== Data shown

-- ==== Sys2Proof/Syntax.lean ====
section
/-! DEFINITION. The operations: one constructor for each row of spec/opcode_table.json (R54). The first 29 are the abstract
operations of 30_encoding.md, the last four the `mov` rows marked as general knowledge (93_implementation_defined.md G1). -/

namespace Sys2Proof

/-- The instruction type the opcode matcher sees, "one of M, I, F or B" (R50, R52). -/
inductive IType where
  | M
  | I
  | F
  | B
deriving DecidableEq, Repr

/-- The steps of the model (R54). A register index is part of the constructor, as in the table.
In `evOvf`, bit `k` of `S` says that PMD[4+k] overflows. -/
inductive Instr where
  | pmcRd0
  | pmcWr0 (v : Word)
  | pmcRd1
  | pmcRd2
  | pmcRd3
  | pmcWr1 (v : Word)
  | pmcWr2 (v : Word)
  | pmcWr3 (v : Word)
  | evOvf (S : BitVec 4)
  | pmcRd13
  | pmcWr13 (v : Word)
  | pmcRd8
  | pmcRd9
  | pmcWr8 (v : Word)
  | pmcWr9 (v : Word)
  | evFetch (itype : IType) (enco : BitVec 41)
  | evFetch32
  | pmcRd11
  | pmcWr11 (v : Word)
  | evMemref (addr : Word) (tag8 : Bool)
  | evRseVhpt (addr : Word) (tag8 : Bool)
  | pmcRd10
  | pmcWr10 (v : Word)
  | evIearCapture (line : BitVec 59) (lat : Nat)
  | pmdRd0
  | pmdRd1
  | pmdRd2
  | pmdRd3
  | pmdRd17
  | movToPmc (r3 r2 : BitVec 7) (qp : BitVec 6)
  | movToPmd (r3 r2 : BitVec 7) (qp : BitVec 6)
  | movFromPmc (r1 r3 : BitVec 7) (qp : BitVec 6)
  | movFromPmd (r1 r3 : BitVec 7) (qp : BitVec 6)
deriving DecidableEq, Repr

/-- Why an operation image is no operation of the table, by name (R56). -/
inductive Reject where
  /-- A PMC or PMD index without a rule (R56 (b)). -/
  | noRuleForRegister (index : Nat)
  /-- An instruction type outside M, I, F, B (R86, D17). -/
  | itypeOutside (code : Nat)
  /-- `EV.OVF` of the empty set (R64). -/
  | emptyOverflowSet
  /-- A class of the model's own image format that stands for no operation (log entry 6). -/
  | noSuchClass (cls : Nat)
  /-- A bit the image format leaves unused is set (log entry 6). -/
  | reservedBitsSet
  /-- An IA-64 syllable other than the four of the table; the instruction set is not in the source (00_scope.md 4.2). -/
  | notAnAccessInstruction
deriving DecidableEq, Repr

end Sys2Proof
end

====

• _Task statement_: What lines of the data include the word "image"? Copy each of them.

• _Task output_:
/-- Why an operation image is no operation of the table, by name (R56). -/
  /-- A class of the model's own image format that stands for no operation (log entry 6). -/
  /-- A bit the image format leaves unused is set (log entry 6). -/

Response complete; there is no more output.